*** A brave new cyber-world | THE DAILY TRIBUNE | KINGDOM OF BAHRAIN

A brave new cyber-world

Manama : The MENA Centre for Investment was launched in 2006 by the Bahrain Economic Development Board to promote results-oriented policy dialogue between MENA and OECD practitioners. The Centre jointly with International School of Engineering (INSOFE), counted among the top three in Big-Data Education along with Columbia and Stanford Universities, will be conducting Big Data Analytics training in the Kingdom. 

Dr. Dakshinamurthy Kolluru, president of INSOFE and advisor for multiple start‐ups in Data Science speaks to DT News about Big Data and its importance. Here are some excerpts from the interview:

 

Big Data is not a term familiar to all. What could be an appropriate real life example to demonstrate this concept?

The most straight-forward example is Google search. For any keyword that you type in, Google searches 100s of billions of records in a second and sorts them appropriately and delivers. Google is able to do this using Big Data technologies.  It is not just in Google and Facebook that people use Big Data. 

Let us say a telecom company wants to identify the time of the day customers are talking more so that they can enhance capacity. Let us say they have 10 million subscribers and they need to check the talking patterns across every hour of the day for the past 12 months to calculate this. They will have to look at 10 million people 24x365, covering more than 8 billion records.  

Previously, companies could simply not handle such data. But today, this can be done in almost real time. 

 

The training course brochure of the upcoming MENA-INSOFE programme promises to cover a host of deep topics like open data, machine learning, past mistakes in decision making: particularly in economics, data mining and neural networks. Who should be attending this course? Is it designed for senior executives in public and private sector?

We will teach a lot of concepts and also provide training on tools that help them execute these well. So, this programme is well suited for mid-level and senior executives, who want to be more cutting edge in their jobs.

 

In his book Rise of the Robots: Technology and the Threat of a Jobless Future released last year, Martin Ford warns about a future of mass unemployment. The ability of machines and ability to grow their intelligence on their own by delving deep into Big Data are discussed. How do you see this?

When steam engines came in, people were worried about loss of jobs. Industrialisation created more jobs than any time in the history and led to unprecedented economic growth. 

When computerisation came in 1980s, people again thought jobs would be lost. But the past three decades saw many poor countries becoming economically vibrant, thanks to IT industry. 

New technologies create more jobs, push faster development and growth. The challenge would not be lack of jobs. The challenge would be lack of skilled people to do these new-age jobs. Hence, we must focus on developing these skills and take the technologies under our control. That is the goal of MENA-INSOFE programmes.

 

What are the essential skills for the future? Can future generation choose to learn coding?

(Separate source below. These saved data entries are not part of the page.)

/-- Correction field of a PTP message, 1/256 ns. -/
def ptpCorr (m : Rec) : Int := toSigned 64 (bfld m 8 8) / 256

/-- Timestamp in the body of a PTP message, 1/256 ns. -/
def ptpStamp (m : Rec) : Int := ((bfld m 34 6 * 1000000000 + bfld m 40 4) * 256 : Nat)

/-- A PTP message of the configured domain, received at `ts` (R105, R107): Announce, Sync, Follow_Up, Delay_Resp.
In `sync` the first time is −1 while a Follow_Up is awaited; both are in 1/256 ns. -/
def ptpMessage (ts : Nat) (m : Rec) : Prog := .ask fun s =>
  let kind := bfld m 0 1 % 16
  if datumSource s ≠ 1 ∨ bfld m 4 1 ≠ fld (datumRec s) 1 1 then .skip
  else if kind = 0xB then ptpAnnounce (ext256 s ts / 256) m
  else if bfld m 20 10 ≠ s.datum.gmPort then .skip
  else if kind = 0 then .seq (stamp tkSync) (modDatum fun d => { d with
    syncSeq := bfld m 30 2
    sync := some (if (bfld m 6 1).testBit 1 then -1 else ptpStamp m + ptpCorr m, ext256 s ts - (if (bfld m 6 1).testBit 1 then ptpCorr m else 0)) })
  else if kind = 8 ∧ bfld m 30 2 = s.datum.syncSeq then modDatum fun d => { d with
    sync := d.sync.map fun p => if p.1 = -1 then (ptpStamp m + ptpCorr m, p.2) else p }
  else if kind = 9 ∧ (m.drop 44).take 10 = ownPort s ∧ bfld m 30 2 = s.datum.delaySeq then
    match s.datum.sync, s.datum.delayReq with
    | some (t1, t2), some t3 =>
      if t1 = -1 then .skip
      else
        let t4 := ptpStamp m - ptpCorr m
        let off := ((t2 - t1) - (t4 - t3)) / 2
        .seq (modDatum fun d => { d with
            sync := none, delayReq := none, pathDelay := (((t2 - t1) + (t4 - t3)) / 32).toNat % 2 ^ 32 })
          (servoMeasure (divRna off 256))
    | _, _ => .skip
  else .skip

/-- The ring entry is a type 5 response of action 0x02. -/
def isOwdResponse (f : Rec) : Bool := etherType f == 0xAEFE && bfld (payload f) 5 1 == 2

/-- A type 5 request (R120): action 0x00 is answered with its receive timestamp, action 0x03 by a request of action
0x00; nothing is sent while TIME_VALID is 0. -/
def owdRequest (ts : Nat) (f : Rec) : Prog := .ask fun s =>
  let p := payload f
  let from_ := (f.drop 6).take 6
  whenP s.datum.timeValid (
    if bfld p 5 1 = 0 then ringSend (owdFrame s from_ (bfld p 4 1) 2 (stampBytes (ext256 s ts / 256)))
    else whenP (bfld p 5 1 == 3) (.seq (ringSend (owdFrame s from_ (bfld p 4 1) 0 (zeros 10)))
      (modDatum fun d => { d with owdSent := d.owdSent ++ [(bfld p 4 1, 1, -1)] })))

/-- Take the first ring entry of a kind. -/
def ringTake (want : Rec → Bool) (f : Nat → Rec → Prog) : Prog := .ask fun s =>
  match s.fh.ptpRing.find? fun e => want e.2 with
  | none => .skip
  | some e => .seq (modFh fun x => { x with ptpRing := x.ptpRing.erase e }) (f e.1 e.2)

/-- PTP_MESSAGE (R105, R106): firmware takes the oldest PTP message or one-way delay request of the PTP ring. -/
def execPtpMessage (s : State) : Host.Outcome State Fault Refusal :=
  done (whenP (fwRuns s) (ringTake (fun f => !isOwdResponse f) fun ts f =>
    if etherType f = 0x88F7 then ptpMessage ts (payload f) else owdRequest ts f)) s

/-- ECPRI_OWD_RESPONSE (R120): DELAY is the response's t2 minus the own t1, in ns; eight results are kept. -/
def execEcpriOwdResponse (s : State) : Host.Outcome State Fault Refusal :=
  done (whenP (fwRuns s) (ringTake isOwdResponse fun _ f =>
    let p := payload f
    let t2 : Int := (bfld p 6 6 * 1000000000 + bfld p 12 4 : Nat)
    match s.datum.owdSent.find? fun q => q.1 == bfld p 4 1 && q.2.2 != -1 with
    | none => .skip
    | some q => modDatum fun d => { d with
        owdSent := d.owdSent.erase q, owd := ((q.1, q.2.1, t2 - q.2.2) :: d.owd).take 8 })) s

/-- The period of Delay_Req, ns: 2^DELAY_REQ_LOG s. -/
def delayReqNs (s : State) : Nat := 1000000000 / 2 ^ (sfld (datumRec s) 26 1).natAbs

/-- DELAY_REQ_SEND (R105): a Delay_Req to the address MCAST_NONFWD selects. -/
def execDelayReqSend (s : State) : Host.Outcome State Fault Refusal :=
  let dst : Rec := if fbit (datumRec s) 3 1 3 then [0x01, 0x80, 0xC2, 0, 0, 0x0E] else [0x01, 0x1B, 0x19, 0, 0, 0]
  let seq := tget 0 s.fh.seqTx 0x10000
  done (whenP (fwRuns s && domOn s dDATUM && datumSource s == 1 && s.datum.gmBest != [] && elapsed s tkDelayReq (delayReqNs s)) (seqs
    [ stamp tkDelayReq, ringSend (macHeader s dst 7 0x88F7 ++ [0x01, 0x12] ++ netBytes 2 44 ++ leBytes 1 (fld (datumRec s) 1 1) ++ zeros 15 ++
      ownPort s ++ netBytes 2 seq ++ [1, 0x7F] ++ zeros 10),
      modFh fun f => { f with seqTx := tset f.seqTx 0x10000 ((seq + 1) % 65536) } ])) s

/-- A frame starts on the wire: TX_FRAMES and TX_BYTES count it with its FCS and padding to 64 bytes (04 R94). -/
def onWire (f : Rec) : Prog := seqs
  [ modFh fun x => { x with wire := [f] }, total blkFh 0 2 1, total blkFh 0 3 (max 64 (f.length + 4)) ]

/-- The frame is a type 5 request of the device. -/
def isOwdRequest (f : Rec) : Bool := etherType f == 0xAEFE && bfld (payload f) 5 1 == 0

/-- The frame with ten octets of its one-step timestamp inserted. -/
def insertStamp (f : Rec) (t : Int) : Rec := putAt f (f.length - (payload f).length + 6) (stampBytes t)

/-- PTP_TRANSMIT (R106, R120): the ring's oldest frame is launched as the next frame of the MAC and its timestamp is
returned; a type 5 request takes its timestamp as it leaves, or is not sent when the TOD reference is too old. No type 5
message is sent while TIME_VALID is 0. -/
def execPtpTransmit (capture fecPos : Nat) (s : State) : Host.Outcome State Fault Refusal :=
  done (whenP (s.fh.link == 3 && domOn s dDATUM) (
    match s.datum.ptpTx with
    | [] => .skip
    | f :: rest =>
      let ts := txStamp s capture fecPos
      let age := int32Diff (ts / 256) s.datum.tod.1
      let stale := isOwdRequest f && (decide (age < 0) || decide (1000000000 ≤ age))
      let t := extTotal s.datum.tod (ts / 256)
      .seq (modDatum fun d => { d with ptpTx := rest })
        (if etherType f = 0xAEFE ∧ s.datum.timeValid = false then .skip
        else if stale then modDatum fun d => { d with todStale := true }
        else if isOwdRequest f then seqs
          [ onWire (insertStamp f t),
            modDatum fun d => { d with
              todStale := false, ptpTs := [ts],
              owdSent := d.owdSent.map fun q =>
                if q.1 = bfld (payload f) 4 1 ∧ q.2.2 = -1 then (q.1, q.2.1, t) else q } ]
        else seqs
          [ onWire f,
            modDatum fun d => { d with
              ptpTs := [ts]
              delayReq := if etherType f = 0x88F7 then some (ext256 s ts) else d.delayReq
              delaySeq := if etherType f = 0x88F7 then bfld (payload f) 30 2 else d.delaySeq } ]))) s

/-- ANNOUNCE_TIMEOUT (R107): no Announce for three intervals or no Sync for 1 s. -/
def execAnnounceTimeout (s : State) : Host.Outcome State Fault Refusal :=
  done (whenP (fwRuns s && datumSource s == 1 && (s.datum.servo == 1 || s.datum.servo == 2) &&
      (elapsed s tkAnnounce s.datum.announceNs || elapsed s tkSync 1000000000))
    (.seq (modDatum fun d => { d with gmBest := [] }) (setServo 3))) s

/-- DATUM_HOLDOVER_EXPIRED (R107): HOLDOVER has lasted longer than HOLDOVER_LIMIT. -/
def execDatumHoldoverExpired (s : State) : Host.Outcome State Fault Refusal :=
  done (whenP (fwRuns s && s.datum.servo == 3 && !s.datum.holdExpired && elapsed s tkHoldover (1000000000 * fld (datumRec s) 12 4))
    (.seq (modDatum fun d => { d with holdExpired := true }) (raise (evCode 4 4) noUnit []))) s

/-! ### Pulses per second (R117 to R119) -/

/-- The dtap, 0 to 127, of a DATUM cycle at which the counter with its fraction passes a target (R96, R117, R118). -/
def edgeTap (s : State) (t : Nat) : Nat :=
  let inc := s.datum.incInt * 2 ^ 44 + s.datum.incFrac
  let past := (now s + 2 ^ 32 - t) % 2 ^ 32 * 2 ^ 44 + s.datum.frac.toNat
  (inc - past) * 128 / max 1 inc

/-- Level of CLK10M_OUT (R118): high for the first 50 ns after each multiple of 100 ns from the PPS_OUT edges. -/
def clk10Level (s : State) : Bool := s.datum.clk10m && decide (extNow s % 100 < 50)

/-- The rising edge of CLK10M_OUT in the last DATUM cycle, as its dtap. -/
def clk10Rise (s : State) : Option Nat :=
  let t := counterAt s (extNow s / 100 * 100)
  if s.datum.clk10m && crosses s t then some (edgeTap s t) else none

/-- PPS_OUT_EDGE: the counter crosses PPS_NEXT; the edge is placed by the fraction, and with CLK10M_EN the 10 MHz output
takes its phase. -/
def execPpsOutEdge (s : State) : Host.Outcome State Fault Refusal :=
  done (whenP (domOn s dDATUM && s.datum.timeValid && fbit (datumRec s) 3 1 0 && crosses s s.datum.ppsNext) (seqs
    [ modDatum fun d => { d with
        ppsOut := true, ppsRise := d.ppsNext, ppsTap := edgeTap s d.ppsNext, clk10m := d.clk10m || fbit (datumRec s) 3 1 1 },
      whenP (fwRuns s) writePpsNext ])) s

Statistical thinking and software programming should be as essential as physics and chemistry in education.

 

How should our education system incorporate the effects of this change? What can be done better to prepare our future generation for the challenge? How can we incorporate courses like this into our school and
college education?

Mathematics, statistics and programming curriculum must be applied. Children should see them and learn them in context. Global collaborations and government support will be essential to bring these changes.

 

What measurable impact will your programme have on its participants? How will it help them in their career?

After the programme, every participant will be able to take relevant data and come up with interesting insights. They will be able to interpret complex models and their results intuitively. They will be able to visualise the results in a way the non-practitioners of data can understand. Most importantly, they will be able to apply these in their day-to-day work.